The feature is well documented and sample code can be built with the project CMake

mshabunin · 2025-01-25T20:39:17Z

I've tested "updated code" (after) VS "current 4.x" (new) VS "4.9" (old). Also profiled with callgrind to check number of memory allocations. Each measurment took 50 iterations using reproducer from the original issue.

Name of Test	before	new	after	new vs before (x-factor)	after vs before (x-factor)
findContours_big::TestFindContours	41.837	75.655	61.264	0.55	0.68
malloc calls	200K	23M	13M

Profiling with callgrind shows that updated code still have numerous malloc calls. I've been able to reduce this number even more (by ~3M or by ~6M, I'm not sure) by disabling index_mapping access in the cv::contourTreeToResults fuinction and get performance ~45ms - comparable with old variant.

Perhaps we should use some storage with blocks allocation in your arena, something similar to old C-API MemStorage. Thus we will avoid vector reallocations which happens currently.

chacha21 · 2025-01-25T22:11:39Z

Perhaps we should use some storage with blocks allocation in your arena, something similar to old C-API MemStorage. Thus we will avoid vector reallocations which happens currently.

contourTreeToResults() is called once, so there is certainly no improvement by pre-allocating the memory needed for index_mapping. A stack allocation would help, but the current test case has a tree.size() equal to 127384 elements, which is too large for that.

the stack does not use a growing capacity, vector should perform less allocations

Avoid allocation in TreeIterator by using a specific storage using an arena No visible improvements on the test case

The values stored in the `levels` member of TreeIterator seems to be mostly contiguous indices. Instead of allocating each index, we can just use ranges. It saves a lot of allocations. Still no visible performance improvement on test case.

mshabunin · 2025-01-26T13:58:45Z

contourTreeToResults() is called once, so there is certainly no improvement by pre-allocating the memory needed for index_mapping

Did you measure performance difference with index_mapping update on your platform? For me it gave 60 ms -> 45 ms improvement on Linux/GCC.

Perhaps we should use some storage with blocks allocation in your arena, something similar to old C-API MemStorage. Thus we will avoid vector reallocations which happens currently.

This comment was related to points stored in contours, not to TreeIterator.
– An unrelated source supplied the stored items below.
-- ==== Sys2Proof/Laws/FrameHome.lean ====
section
/-!
SUPPORT. Frames of replication, home agents, requesters, Prism and training: one lemma per operation and command, which parts of the state it can change.
-/

set_option linter.all false
namespace Sys2Proof.Machine

/-! ## Machine/Multicast.lean -/

theorem State.mcCharge_within : ∀ (s : State) a1, Within 272 s (State.mcCharge s a1) := by
  intro s a1
  unfold State.mcCharge
  repeat' first
    | with_reducible exact Within.refl _ _
    | assumption
    | ((with_reducible apply State.returnCredits_step); rfl)
    | ((with_reducible apply State.oweCredits_step); rfl)
    | ((with_reducible apply Within.stepEach); intro _ _)
    | split
    | extract_lets
    | ((fail_if_success with_reducible apply Within.upd_pending); (with_reducible apply Within.upd_dp); rfl)
    | with_reducible intro _
    | with_reducible show Within _ _ (ite _ _ _)
    | ((with_reducible show Within _ _ (id _)); exact Within.refl _ _)
    | dsimp +zetaDelta only
    | ((fail_if_success with_reducible apply Within.upd_pending); (with_reducible apply Within.upd_dp); rfl)

theorem State.mcCharge_step {a1 : _} {m : Nat} {r s : State} (c : 272 &&& m = 272) (h : Within m r s) :
    Within m r (State.mcCharge s a1) := Within.step (State.mcCharge_within s a1) c h

theorem State.holdReplica_within : ∀ (s : State) a1 a2 a3, Within 272 s (State.holdReplica s a1 a2 a3) := by
  intro s a1 a2 a3
  unfold State.holdReplica
  repeat' first
    | with_reducible exact Within.refl _ _
    | assumption
    | ((with_reducible apply State.holdForMove_step); rfl)
    | ((with_reducible apply State.mcCharge_step); rfl)
    | ((with_reducible apply Within.stepEach); intro _ _)
    | split
    | extract_lets
    | ((fail_if_success with_reducible apply Within.upd_pending); (with_reducible apply Within.upd_dp); rfl)
    | with_reducible intro _
    | with_reducible show Within _ _ (ite _ _ _)
    | ((with_reducible show Within _ _ (id _)); exact Within.refl _ _)
    | dsimp +zetaDelta only
    | ((fail_if_success with_reducible apply Within.upd_pending); (with_reducible apply Within.upd_dp); rfl)

theorem State.holdReplica_step {a1 : _} {a2 : _} {a3 : _} {m : Nat} {r s : State} (c : 272 &&& m = 272) (h : Within m r s) :
    Within m r (State.holdReplica s a1 a2 a3) := Within.step (State.holdReplica_within s a1 a2 a3) c h

theorem State.mctRead_within : ∀ (s : State) a1 a2, Within 939524102 s (State.mctRead s a1 a2) := by
  intro s a1 a2
  unfold State.mctRead
  repeat' first
    | with_reducible exact Within.refl _ _
    | assumption
    | ((with_reducible apply State.wrWords_step); rfl)
    | ((with_reducible apply State.gate_step); rfl)
    | ((with_reducible apply State.status_step); rfl)
    | ((with_reducible apply Within.stepEach); intro _ _)
    | split
    | extract_lets
    | with_reducible intro _
    | with_reducible show Within _ _ (ite _ _ _)
    | ((with_reducible show Within _ _ (id _)); exact Within.refl _ _)
    | dsimp +zetaDelta only

theorem State.mctRead_step {a1 : _} {a2 : _} {m : Nat} {r s : State} (c : 939524102 &&& m = 939524102) (h : Within m r s) :
    Within m r (State.mctRead s a1 a2) := Within.step (State.mctRead_within s a1 a2) c h

theorem State.offerReplica_within : ∀ (s : State) a1 a2 a3, ∀ t, State.offerReplica s a1 a2 a3 = some t → Within 276 s t := by
  intro s a1 a2 a3
  unfold State.offerReplica
  repeat' first
    | with_reducible exact Within.refl _ _
    | assumption
    | ((with_reducible apply State.holdReplica_step); rfl)
    | ((with_reducible apply State.mcSettle_step); rfl)
    | ((with_reducible apply State.countDrop_step); rfl)
    | ((with_reducible apply State.mcCharge_step); rfl)
    | ((with_reducible apply Within.stepEach); intro _ _)
    | split
    | extract_lets
    | ((fail_if_success with_reducible apply Within.upd_pending); (with_reducible apply Within.upd_dp); rfl)
    | with_reducible intro _
    | with_reducible show Within _ _ (ite _ _ _)
    | ((with_reducible show Within _ _ (id _)); exact Within.refl _ _)
    | contradiction
    | (cases ‹some _ = some _›)
    | (obtain ⟨_, _, rfl⟩ := Option.map_eq_some_iff.mp ‹_›)
    | ((fail_if_success with_reducible apply Within.upd_pending); (with_reducible apply Within.upd_dp); rfl)

theorem offerReplicas_within : ∀ a0 a1 (s : State), Within 276 s (offerReplicas a0 a1 s) := by
  intro a0 a1 s
  induction a1 generalizing a0 s with
  | nil => unfold offerReplicas; exact Within.refl _ _
  | cons x l ih =>
  unfold offerReplicas
  repeat' first
    | with_reducible exact Within.refl _ _
    | assumption
    | (refine Within.step (ih _ _) (Nat.and_self _) ?_)
    | (with_reducible refine Within.step (State.offerReplica_within _ _ _ _ _ (by assumption)) rfl ?_)
    | ((with_reducible apply Within.stepEach); intro _ _)
    | split
    | extract_lets
    | ((fail_if_success with_reducible apply Within.upd_pending); (with_reducible apply Within.upd_dp); rfl)
    | with_reducible intro _
    | with_reducible show Within _ _ (ite _ _ _)
    | ((with_reducible show Within _ _ (id _)); exact Within.refl _ _)
    | dsimp +zetaDelta only
    | ((fail_if_success with_reducible apply Within.upd_pending); (with_reducible apply Within.upd_dp); rfl)

theorem offerReplicas_step {a0 : _} {a1 : _} {m : Nat} {r s : State} (c : 276 &&& m = 276) (h : Within m r s) :
    Within m r (offerReplicas a0 a1 s) := Within.step (offerReplicas_within a0 a1 s) c h

theorem State.replicate_within : ∀ (s : State) a1 a2, Within 12885428500 s (State.replicate s a1 a2).1 := by
  intro s a1 a2
  unfold State.replicate
  repeat' first
    | with_reducible exact Within.refl _ _
    | assumption
    | ((with_reducible apply State.bump_step); rfl)
    | ((with_reducible apply offerReplicas_step); rfl)
    | ((with_reducible apply State.dropItem_step); rfl)
    | ((with_reducible apply State.mcDone_step); rfl)
    | ((with_reducible apply State.entered_step); rfl)
    | ((with_reducible apply State.bumpPort_step); rfl)
    | ((with_reducible apply State.txDone_step); rfl)
    | ((with_reducible apply State.freeItem_step); rfl)
    | ((with_reducible apply Within.stepEach); intro _ _)
    | split
    | extract_lets
    | ((fail_if_success with_reducible apply Within.upd_pending); (with_reducible apply Within.upd_dp); rfl)
    | ((fail_if_success with_reducible apply Within.upd_pending); (with_reducible apply Within.upd_free); rfl)
    | with_reducible intro _
    | with_reducible show Within _ _ (ite _ _ _)
    | ((with_reducible show Within _ _ (id _)); exact Within.refl _ _)
    | dsimp +zetaDelta only
    | ((fail_if_success with_reducible apply Within.upd_pending); (with_reducible apply Within.upd_dp); rfl)
    | ((fail_if_success with_reducible apply Within.upd_pending); (with_reducible apply Within.upd_free); rfl)

theorem State.replicate_step {a1 : _} {a2 : _} {m : Nat} {r s : State} (c : 12885428500 &&& m = 12885428500) (h : Within m r s) :
    Within m r (State.replicate s a1 a2).1 := Within.step (State.replicate_within s a1 a2) c h

theorem execMctWriteShadow_within : ∀ a0 (s : State), WithinNext 939524134 s (execMctWriteShadow a0 s) := by
  intro a0 s
  unfold execMctWriteShadow
  repeat' first
    | with_reducible exact Within.refl _ _
    | assumption
    | ((with_reducible apply State.gate_step); rfl)
    | ((with_reducible apply State.status_step); rfl)
    | with_reducible apply WithinNext.ok
    | exact WithinNext.fault _
    | ((with_reducible apply Within.stepEach); intro _ _)
    | split
    | extract_lets
    | ((fail_if_success with_reducible apply Within.upd_pending); (with_reducible apply Within.upd_tab); rfl)
    | with_reducible intro _
    | with_reducible show Within _ _ (ite _ _ _)
    | ((with_reducible show Within _ _ (id _)); exact Within.refl _ _)
    | dsimp +zetaDelta only
    | ((fail_if_success with_reducible apply Within.upd_pending); (with_reducible apply Within.upd_tab); rfl)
I believe TreeIterator doesn't have big impact on performance.

chacha21 · 2025-01-26T17:02:53Z

On my machine (Win7, VS2019)

original 4.11 legacy : ~133ms
original 4.11 : ~210ms
my initial PR : ~173ms
PR+index mapping as vector : ~149ms
PR+index mapping as vector + TreenodeIterator::levels as ranges : ~147ms

Perhaps we should use some storage with blocks allocation in your arena, something similar to old C-API MemStorage. Thus we will avoid vector reallocations which happens currently.
This comment was related to points stored in contours, not to TreeIterator. I believe TreeIterator doesn't have big impact on performance.
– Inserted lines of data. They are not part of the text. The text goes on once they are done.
-- ==== Sys2Proof/Laws/FrameCanvas.lean ====
section
/-!
SUPPORT. Frames of Canvas, and what Canvas and Palette share: one lemma per operation and command, which parts of the state it can change.
-/

set_option linter.all false
namespace Sys2Proof.Machine

/-! ## Machine/PalBase.lean -/

theorem State.setPalRing_within : ∀ (s : State) a1 a2, Within 16384 s (State.setPalRing s a1 a2) := by
  intro s a1 a2
  unfold State.setPalRing
  repeat' first
    | with_reducible exact Within.refl _ _
    | assumption
    | ((with_reducible apply Within.stepEach); intro _ _)
    | split
    | extract_lets
    | ((fail_if_success with_reducible apply Within.upd_pending); (with_reducible apply Within.upd_pal); rfl)
    | with_reducible intro _
    | with_reducible show Within _ _ (ite _ _ _)
    | ((with_reducible show Within _ _ (id _)); exact Within.refl _ _)
    | dsimp +zetaDelta only
    | ((fail_if_success with_reducible apply Within.upd_pending); (with_reducible apply Within.upd_pal); rfl)

theorem State.setPalRing_step {a1 : _} {a2 : _} {m : Nat} {r s : State} (c : 16384 &&& m = 16384) (h : Within m r s) :
    Within m r (State.setPalRing s a1 a2) := Within.step (State.setPalRing_within s a1 a2) c h

theorem State.setEngine_within : ∀ (s : State) a1 a2, Within 16384 s (State.setEngine s a1 a2) := by
  intro s a1 a2
  unfold State.setEngine
  repeat' first
    | with_reducible exact Within.refl _ _
    | assumption
    | ((with_reducible apply Within.stepEach); intro _ _)
    | split
    | extract_lets
    | ((fail_if_success with_reducible apply Within.upd_pending); (with_reducible apply Within.upd_pal); rfl)
    | with_reducible intro _
    | with_reducible show Within _ _ (ite _ _ _)
    | ((with_reducible show Within _ _ (id _)); exact Within.refl _ _)
    | dsimp +zetaDelta only
    | ((fail_if_success with_reducible apply Within.upd_pending); (with_reducible apply Within.upd_pal); rfl)

theorem State.setEngine_step {a1 : _} {a2 : _} {m : Nat} {r s : State} (c : 16384 &&& m = 16384) (h : Within m r s) :
    Within m r (State.setEngine s a1 a2) := Within.step (State.setEngine_within s a1 a2) c h


/-! ## Machine/CanvasOps.lean -/

theorem State.enterRecover_within : ∀ (s : State) a1, Within 939532292 s (State.enterRecover s a1) := by
  intro s a1
  unfold State.enterRecover
  repeat' first
    | with_reducible exact Within.refl _ _
    | assumption
    | ((with_reducible apply State.raise_step); rfl)
    | ((with_reducible apply State.setCtx_step); rfl)
    | ((with_reducible apply Within.stepEach); intro _ _)
    | split
    | extract_lets
    | with_reducible intro _
    | with_reducible show Within _ _ (ite _ _ _)
    | ((with_reducible show Within _ _ (id _)); exact Within.refl _ _)
    | dsimp +zetaDelta only

theorem State.enterRecover_step {a1 : _} {m : Nat} {r s : State} (c : 939532292 &&& m = 939532292) (h : Within m r s) :
    Within m r (State.enterRecover s a1) := Within.step (State.enterRecover_within s a1) c h

theorem State.freeContribs_within : ∀ (s : State) a1, Within 8192 s (State.freeContribs s a1) := by
  intro s a1
  unfold State.freeContribs
  repeat' first
    | with_reducible exact Within.refl _ _
    | assumption
    | ((with_reducible apply Within.stepEach); intro _ _)
    | split
    | extract_lets
    | ((fail_if_success with_reducible apply Within.upd_pending); (with_reducible apply Within.upd_canvas); rfl)
    | with_reducible intro _
    | with_reducible show Within _ _ (ite _ _ _)
    | ((with_reducible show Within _ _ (id _)); exact Within.refl _ _)
    | dsimp +zetaDelta only
    | ((fail_if_success with_reducible apply Within.upd_pending); (with_reducible apply Within.upd_canvas); rfl)

theorem State.freeContribs_step {a1 : _} {m : Nat} {r s : State} (c : 8192 &&& m = 8192) (h : Within m r s) :
    Within m r (State.freeContribs s a1) := Within.step (State.freeContribs_within s a1) c h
OK, I misunderstood as "preallocate index_mapping memory".

On my host machine, it is still not so close to legacy

mshabunin · 2025-01-26T19:42:15Z

Please take a look at this commit: 5f35ea3
This is block storage which I was writing about. Though I'm not sure how to make it more concise.
On my machine it works for 42 ms VS 40 ms for legacy function. Number of malloc calls is 275K VS 185K. There is still some room for improvement (for example, perhaps we dont need to store reference to storage in each contour, but add is an argument in corresponing methods), but overall it look much better.

chacha21 · 2025-01-26T20:58:03Z

Please take a look at this commit: 5f35ea3

~~[EDIT]:test_impgproc fails with this commit~~
Ok, it fails because the modifications are not backported to approximateChainTC89

What I understand :

this commit is about replacing the Arena (which has a policy of "fixed size, then dynamic allocation when static capacity is reached") by a structure performing incremental dynamic allocations by blocks.
I can see that you tested a static size of 600000 bytes for the arena, because of the current test case generating a high number of points. Of course, it would not be a good idea to allocate that much memory for the standard case. Hence it seems doomed, and the Block storage might be better in general.
the Block storage is not conceptually very different from a vector. It performs dynamic allocations as it grows.
the difference is that a vector does not assume that realloc() might work, and will always copy all its previous content when resized, while the block storage will just add new blocks
your BlockStorage is similar to the vectorWithArena that I tried previously for TreeIterator::levels (but vectorWithArena allocated blocks from an arena instead of the standard new)
for the current test case, requiring a high amount of memory, a small arena with a fixed stack-allocated buffer won't help, but for the general case it could still be useful for the general case.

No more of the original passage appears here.